## [ABOUT THIS EXERCISE]
Scan the entries and state how many lines contain "that". Write no other text.

(Stored data)
____

-- ==== Sys2Proof/Proofs/Scope.lean ====
section
/-! PROOFS. The statements on the parameters of a core (`00_scope.md` R7): round trip of encoder and decoder over every
accepted table, and the step of the default machine as the step over the default table. -/
namespace Sys2Proof

/-- Encoding is by a row of the table with the instruction's mnemonic and mode; a well-formed instruction has one. -/
theorem encodeWith_of_wellFormed {t : OpTable} {i : Instr} (h : i.wellFormed t = true) :
    ∃ d ∈ t, d.mnemonic = i.mnemonic ∧ d.mode = i.operand.mode ∧
      encodeWith t i = some (d.opcode :: i.operand.bytes) := by
  obtain ⟨d, hd⟩ := Option.isSome_iff_exists.mp (List.find?_isSome.mpr (List.any_eq_true.mp h))
  obtain ⟨hm, hmode⟩ : d.mnemonic = i.mnemonic ∧ d.mode = i.operand.mode := by simpa using List.find?_some hd
  exact ⟨d, List.mem_of_find?_eq_some hd, hm, hmode, by simp only [encodeWith, hd]⟩

/-- Where opcodes are unique (R58 (a)), the opcode of a row for an instruction and the instruction's operand bytes decode
to that instruction. -/
theorem decodeWith_row {t : OpTable} (hu : t.opcodesUnique = true) {d : Descriptor} (hd : d ∈ t) {i : Instr}
    (hm : d.mnemonic = i.mnemonic) (hmode : d.mode = i.operand.mode) (rest : List Byte) :
    decodeWith t (d.opcode :: (i.operand.bytes ++ rest)) = .ok (i, rest) := by
  simp only [decodeWith, OpTable.lookup_row hu hd, hmode, takeOperand_bytes, hm, assemble_self]

theorem OpTable.opcodesUnique_of_wf {t : OpTable} (h : t.wf = true) : t.opcodesUnique = true :=
  (Bool.and_eq_true_iff.mp h).1

/-- Settles O4: the row that encodes is the row its opcode looks up, as opcodes are unique. -/
theorem everyAcceptedTableRoundTrips : Obligations.EveryAcceptedTableRoundTrips := by
  intro t i rest hwf hi
  obtain ⟨d, hd, hm, hmode, henc⟩ := encodeWith_of_wellFormed hi
  exact ⟨_, henc, i.operand.length_bytes, decodeWith_row (OpTable.opcodesUnique_of_wf hwf) hd hm hmode rest⟩

namespace Machine

/-- Outside `Running` a step changes nothing (R90, D7). -/
theorem step_of_not_running {s : State} (hr : s.rs ≠ .running) : step s = .next s := by
  simp only [step, cycle, hr, if_false]

/-- A byte that is no opcode raises the fatal condition (R93, R201). -/
theorem step_of_lookup_none {s : State} (hr : s.rs = .running) (h : optable.lookup (s.readByte s.pc) = none) :
    step s = .next (s.raise (.unrecognizedOpcode (s.readByte s.pc) s.pc) s.pc) := by
  simp only [step, cycle, hr, decode_fetch_none h, if_true]

/-- A byte that is an opcode runs its row between the fetch and the advance (R94, R95). -/
theorem step_of_lookup_some {s : State} {d : Descriptor} (hr : s.rs = .running)
    (h : optable.lookup (s.readByte s.pc) = some d) :
    step s = .next ((executeRow d s).advance redirectDetect d.length) := by
  obtain ⟨i, rest, hdec, hm, ho, hlen⟩ := decode_fetch_some h
  rw [step_of_decode hr hdec, hm, ho, hlen, executeRow]

/-- Settles O11, by the branches of R98: outside `Running`, an unrecognised opcode, a row of the table. -/
theorem stepIsTheTableStep : Obligations.StepIsTheTableStep := by
  intro s
  by_cases hr : s.rs = .running
  · cases h : optable.lookup (s.readByte s.pc) with
    | none => simp only [step_of_lookup_none hr h, stepTable, hr, h, if_true]
    | some d => simp only [step_of_lookup_some hr h, stepTable, hr, h, if_true, redirectDetect]
  · simp only [step_of_not_running hr, stepTable, hr, if_false]

end Machine
end Sys2Proof
end

/-! PROOFS. The statements on the state (`10_state.md`): who writes each piece of it, what no instruction reads, the canonical
memory, the flags of `P`, and the invariant of the machine. -/
namespace Sys2Proof.Machine

/-! ### What an instruction can do -/

/-! The instructions that are the only one of their mnemonic, or of their operand form. -/

theorem mnemonic_eq_tax {i : Instr} : i.mnemonic = .tax ↔ i = .tax := by cases i <;> simp [Instr.mnemonic]

theorem mnemonic_eq_inx {i : Instr} : i.mnemonic = .inx ↔ i = .inx := by cases i <;> simp [Instr.mnemonic]

theorem mnemonic_eq_brk {i : Instr} : i.mnemonic = .brk ↔ i = .brk := by cases i <;> simp [Instr.mnemonic]

theorem operand_eq_accumulator {i : Instr} : i.operand = .accumulator ↔ i = .aslAccumulator := by
  cases i <;> simp [Instr.operand]

/-- What the execution of an instruction can make of the state (R94, the table of R28): one case per kind of write. -/
inductive Effect (i : Instr) (s : State) : State → Prop where
  /-- AND and LDA (R110, R150) -/
  | loadsA (v : Byte) (hi : i.mnemonic = .and ∨ i.mnemonic = .lda) : Effect i s ({ s with a := v }.setZN v)
  /-- LDX, TAX, INX (R159, R190, R191) -/
  | loadsX (v : Byte) (hi : i.mnemonic = .ldx ∨ i.mnemonic = .tax ∨ i.mnemonic = .inx) :
      Effect i s ({ s with x := v }.setZN v)
  /-- LDY (R165) -/
  | loadsY (v : Byte) (hi : i.mnemonic = .ldy) : Effect i s ({ s with y := v }.setZN v)
  /-- ASL in Accumulator mode (R119) -/
  | shiftsA (v r : Byte) (hi : i.mnemonic = .asl) (ho : i.operand = .accumulator) :
      Effect i s ({ s with a := r }.setShiftFlags v r)
  /-- ASL in a memory mode (R119) -/
  | shiftsMemory (v r : Byte) (ea : Word) (hi : i.mnemonic = .asl) (hea : s.effectiveAddress i.operand = some ea) :
      Effect i s ((s.setShiftFlags v r).writeByte ea r)
  /-- STA (R171) -/
  | stores (v : Byte) (ea : Word) (hi : i.mnemonic = .sta) (hea : s.effectiveAddress i.operand = some ea) :
      Effect i s (s.writeByte ea v)
  /-- BIT (R125) -/
  | testsBits (v : Byte) (hi : i.mnemonic = .bit) : Effect i s (s.setBitFlags v)
  /-- a taken branch (R141) -/
  | branches (target : Word) (hi : i.mnemonic ∈ ([.bcc, .bcs, .beq] : List Mnemonic)) :
      Effect i s { s with pc := target, redirected := true }
  /-- a branch not taken (R141) -/
  | stays (hi : i.mnemonic ∈ ([.bcc, .bcs, .beq] : List Mnemonic)) : Effect i s s
  /-- BRK (R195) -/
  | halts (hi : i.mnemonic = .brk) : Effect i s s.haltBrk

/-- The two ends of a branch are effects of a branch instruction. -/
theorem Effect.of_branchOp {i : Instr} (hi : i.mnemonic ∈ ([.bcc, .bcs, .beq] : List Mnemonic)) (c : Bool) (b1 : Byte)
    (s : State) : Effect i s (branchOp c b1 s) := by
  obtain ⟨-, ht⟩ | ⟨-, ht⟩ := branchOp_cases c b1 s
  · rw [ht]; exact .branches _ hi
  · rw [ht]; exact .stays hi

/-- The rule of an instruction has one of the effects: its mnemonic and mode are a pair of R86, so no operand is missing. -/
theorem execute_effect (i : Instr) (s : State) : Effect i s (execute i.mnemonic i.operand s) := by
  have hv := validPair_self i
  cases hi : i.mnemonic with
  | and =>
    obtain ⟨v, -, ht⟩ | ⟨hm, -⟩ := andOp_cases i.operand s
    · rw [execute, ht]; exact .loadsA _ (.inl hi)
    · simp [hi, hm, validPair] at hv
  | lda =>
    obtain ⟨v, -, ht⟩ | ⟨hm, -⟩ := ldaOp_cases i.operand s
    · rw [execute, ht]; exact .loadsA v (.inr hi)
    · simp [hi, hm, validPair] at hv
  | ldx =>
    obtain ⟨v, -, ht⟩ | ⟨hm, -⟩ := ldxOp_cases i.operand s
    · rw [execute, ht]; exact .loadsX v (.inl hi)
    · simp [hi, hm, validPair] at hv
  | ldy =>
    obtain ⟨v, -, ht⟩ | ⟨hm, -⟩ := ldyOp_cases i.operand s
    · rw [execute, ht]; exact .loadsY v hi
    · simp [hi, hm, validPair] at hv
  | sta =>
    obtain ⟨ea, hea, ht⟩ | ⟨hm | hm, -⟩ := staOp_cases i.operand s
    · rw [execute, ht]; exact .stores _ ea hi hea
    · simp [hi, hm, validPair] at hv
    · simp [hi, hm, validPair] at hv
  | bit =>
    obtain ⟨ea, -, ht⟩ | ⟨hm | hm, -⟩ := bitOp_cases i.operand s
    · rw [execute, ht]; exact .testsBits _ hi
    · simp [hi, hm, validPair] at hv
    · simp [hi, hm, validPair] at hv
  | asl =>
    obtain ⟨ho, ht⟩ | ⟨ea, hea, ht⟩ | ⟨hm, -⟩ := aslOp_cases i.operand s
    · rw [execute, ht]; exact .shiftsA _ _ hi ho
    · rw [execute, ht]; exact .shiftsMemory _ _ ea hi hea
    · simp [hi, hm, validPair] at hv
  | tax => exact .loadsX _ (.inr (.inl hi))
  | inx => exact .loadsX _ (.inr (.inr hi))
  | brk => exact .halts hi
  | bcc => exact .of_branchOp (by simp [hi]) _ _ s
  | bcs => exact .of_branchOp (by simp [hi]) _ _ s
  | beq => exact .of_branchOp (by simp [hi]) _ _ s

/-- Whatever an instruction answers is one of its effects. -/
theorem exec_effect {i : Instr} {s t : State} (h : exec i s = .next t) : Effect i s t := by
  rw [exec_eq_execute, Host.Outcome.next.injEq] at h
  exact h ▸ execute_effect i s

/-! ### The status byte -/

/-- `SetZN` writes Zero and Negative only (R17). -/
theorem setZN_writes {s : State} {v : Byte} {n : Nat} (h : (s.setZN v).p.getLsbD n ≠ s.p.getLsbD n) :
    n = 1 ∨ n = 7 := by
  by_contra hn
  obtain ⟨h1, h7⟩ := not_or.mp hn
  exact h (by simp [State.setZN_bit, h1, h7])

/-- The flags of ASL are Carry, Zero and Negative (R119). -/
theorem setShiftFlags_writes {s : State} {v r : Byte} {n : Nat}
    (h : (s.setShiftFlags v r).p.getLsbD n ≠ s.p.getLsbD n) : n = 0 ∨ n = 1 ∨ n = 7 := by
  by_contra hn
  obtain ⟨h0, h1, h7⟩ : n ≠ 0 ∧ n ≠ 1 ∧ n ≠ 7 := by simpa using hn
  exact h (by simp [State.setShiftFlags_bit, h0, h1, h7])

/-- The flags of BIT are Zero, Overflow and Negative (R125). -/
theorem setBitFlags_writes {s : State} {v : Byte} {n : Nat} (h : (s.setBitFlags v).p.getLsbD n ≠ s.p.getLsbD n) :
    n = 6 ∨ n = 1 ∨ n = 7 := by
  by_contra hn
  obtain ⟨h6, h1, h7⟩ : n ≠ 6 ∧ n ≠ 1 ∧ n ≠ 7 := by simpa using hn
  exact h (by simp [State.setBitFlags_bit, h6, h1, h7])

/-- The mnemonics that write Zero and Negative (the table of R14). -/
def zeroNegativeWriters : List Mnemonic := [.and, .asl, .bit, .lda, .ldx, .ldy, .tax, .inx]

/-- Who writes which bit of `P`: the table of R14. -/
theorem Effect.bit_writer {i : Instr} {s t : State} (h : Effect i s t) {n : Nat}
    (hn : t.p.getLsbD n ≠ s.p.getLsbD n) :
    n = 0 ∧ i.mnemonic = .asl ∨ n = 6 ∧ i.mnemonic = .bit ∨ (n = 1 ∨ n = 7) ∧ i.mnemonic ∈ zeroNegativeWriters := by
  cases h with
  | loadsA v hi =>
    exact .inr (.inr ⟨setZN_writes hn, by rcases hi with hi | hi <;> simp [hi, zeroNegativeWriters]⟩)
  | loadsX v hi =>
    exact .inr (.inr ⟨setZN_writes hn, by rcases hi with hi | hi | hi <;> simp [hi, zeroNegativeWriters]⟩)
  | loadsY v hi => exact .inr (.inr ⟨setZN_writes hn, by simp [hi, zeroNegativeWriters]⟩)
  | shiftsA v r hi ho =>
    exact (setShiftFlags_writes hn).imp (⟨·, hi⟩) (.inr ⟨·, by simp [hi, zeroNegativeWriters]⟩)
  | shiftsMemory v r ea hi hea =>
    exact (setShiftFlags_writes hn).imp (⟨·, hi⟩) (.inr ⟨·, by simp [hi, zeroNegativeWriters]⟩)
  | testsBits v hi =>
    exact .inr ((setBitFlags_writes hn).imp (⟨·, hi⟩) (⟨·, by simp [hi, zeroNegativeWriters]⟩))
  | stores v ea hi hea => exact absurd rfl hn
  | branches target hi => exact absurd rfl hn
  | stays hi => exact absurd rfl hn
  | halts hi => exact absurd rfl hn

/-- No instruction writes bits 2 to 5 (R16, R18). -/
theorem Effect.unnamed_bits {i : Instr} {s t : State} (h : Effect i s t) (n : Nat) (h2 : 2 ≤ n) (h5 : n ≤ 5) :
    t.p.getLsbD n = s.p.getLsbD n := by
  by_contra hn
  have := h.bit_writer hn
  omega

/-- Settles O28: the writer of a changed bit, by the number of the bit. -/
theorem flagsChangeOnlyByTheirWriters : Obligations.FlagsChangeOnlyByTheirWriters := by
  intro i s t h
  have he := exec_effect h
  refine ⟨fun hn => ?_, fun hn => ?_, fun hn => ?_, he.unnamed_bits⟩
  · simpa using he.bit_writer hn
  · simpa using he.bit_writer hn
  · rcases hn with hn | hn
    · simpa [zeroNegativeWriters] using he.bit_writer hn
    · simpa [zeroNegativeWriters] using he.bit_writer hn

/-! ### Who writes the registers, the control state and memory -/

/-- An instruction with an effective address is not ASL Accumulator (R81). -/
theorem ne_aslAccumulator_of_address {i : Instr} {s : State} {ea : Word}
    (h : s.effectiveAddress i.operand = some ea) : i ≠ .aslAccumulator := by
  rintro rfl
  cases h

/-- A byte of memory is written by STA and the memory forms of ASL alone, at the effective address (R20, R28). -/
theorem Effect.byte_writer {i : Instr} {s t : State} (h : Effect i s t) {b : Word}
    (hb : t.readByte b ≠ s.readByte b) :
    (i.mnemonic = .sta ∨ i.mnemonic = .asl ∧ i ≠ .aslAccumulator) ∧ s.effectiveAddress i.operand = some b := by
  cases h with
  | stores v ea hi hea =>
    obtain rfl : b = ea := by_contra fun hne => hb (State.readByte_writeByte_ne hne)
    exact ⟨.inl hi, hea⟩
  | shiftsMemory v r ea hi hea =>
    obtain rfl : b = ea := by_contra fun hne => hb (by simp [State.readByte_writeByte_ne hne])
    exact ⟨.inr ⟨hi, ne_aslAccumulator_of_address hea⟩, hea⟩
  | _ => exact absurd (State.readByte_congr (by simp) b) hb

/-- `A` is written by AND, LDA and ASL Accumulator alone (R10, R28). -/
theorem Effect.a_writer {i : Instr} {s t : State} (h : Effect i s t) (ha : t.a ≠ s.a) :
    i.mnemonic = .and ∨ i.mnemonic = .lda ∨ i = .aslAccumulator := by
  cases h with
  | loadsA v hi => exact hi.imp_right .inl
  | shiftsA v r hi ho => exact .inr (.inr (operand_eq_accumulator.mp ho))
  | _ => simp at ha

/-- `X` is written by LDX, TAX and INX alone (R11, R28). -/
theorem Effect.x_writer {i : Instr} {s t : State} (h : Effect i s t) (hx : t.x ≠ s.x) :
    i.mnemonic = .ldx ∨ i = .tax ∨ i = .inx := by
  cases h with
  | loadsX v hi => exact hi.imp_right (.imp mnemonic_eq_tax.mp mnemonic_eq_inx.mp)
  | _ => simp at hx

/-- `Y` is written by LDY alone (R12, R28). -/
theorem Effect.y_writer {i : Instr} {s t : State} (h : Effect i s t) (hy : t.y ≠ s.y) : i.mnemonic = .ldy := by
  cases h with
  | loadsY v hi => exact hi
  | _ => simp at hy

/-- `PC` and `REDIRECTED` are written by the branches alone, after the fetch (R94, R97). -/
theorem Effect.pc_writer {i : Instr} {s t : State} (h : Effect i s t)
    (hpc : t.pc ≠ s.pc ∨ t.redirected ≠ s.redirected) : i.mnemonic ∈ ([.bcc, .bcs, .beq] : List Mnemonic) := by
  cases h with
  | branches target hi => exact hi
  | _ => simp at hpc

/-- No instruction writes the snapshot `PBD` (R92). -/
theorem Effect.pbd_kept {i : Instr} {s t : State} (h : Effect i s t) : t.pbd = s.pbd := by cases h <;> simp

/-- BRK halts with the cause BRK and writes nothing else; no other instruction writes `RS` or `HC` (R28, R195). -/
theorem Effect.run_state {i : Instr} {s t : State} (h : Effect i s t) :
    (t.rs = s.rs ∧ t.hc = s.hc) ∨ (i.mnemonic = .brk ∧ t = s.haltBrk) := by
  cases h with
  | halts hi => exact .inr ⟨hi, rfl⟩
  | _ => exact .inl (by simp)

/-- Settles O29: the writers of each piece of the state. -/
theorem stateChangesOnlyByItsWriters : Obligations.StateChangesOnlyByItsWriters := by
  intro i s t h
  have he := exec_effect h
  refine ⟨he.a_writer, he.x_writer, he.y_writer, he.pc_writer, fun hrun => ?_, he.pbd_kept, fun _ => he.byte_writer⟩
  obtain ⟨hrs, hhc⟩ | ⟨hi, -⟩ := he.run_state
  · simp [hrs, hhc] at hrun
  · exact mnemonic_eq_brk.mp hi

____

## [RESULT FOR THIS TASK]
6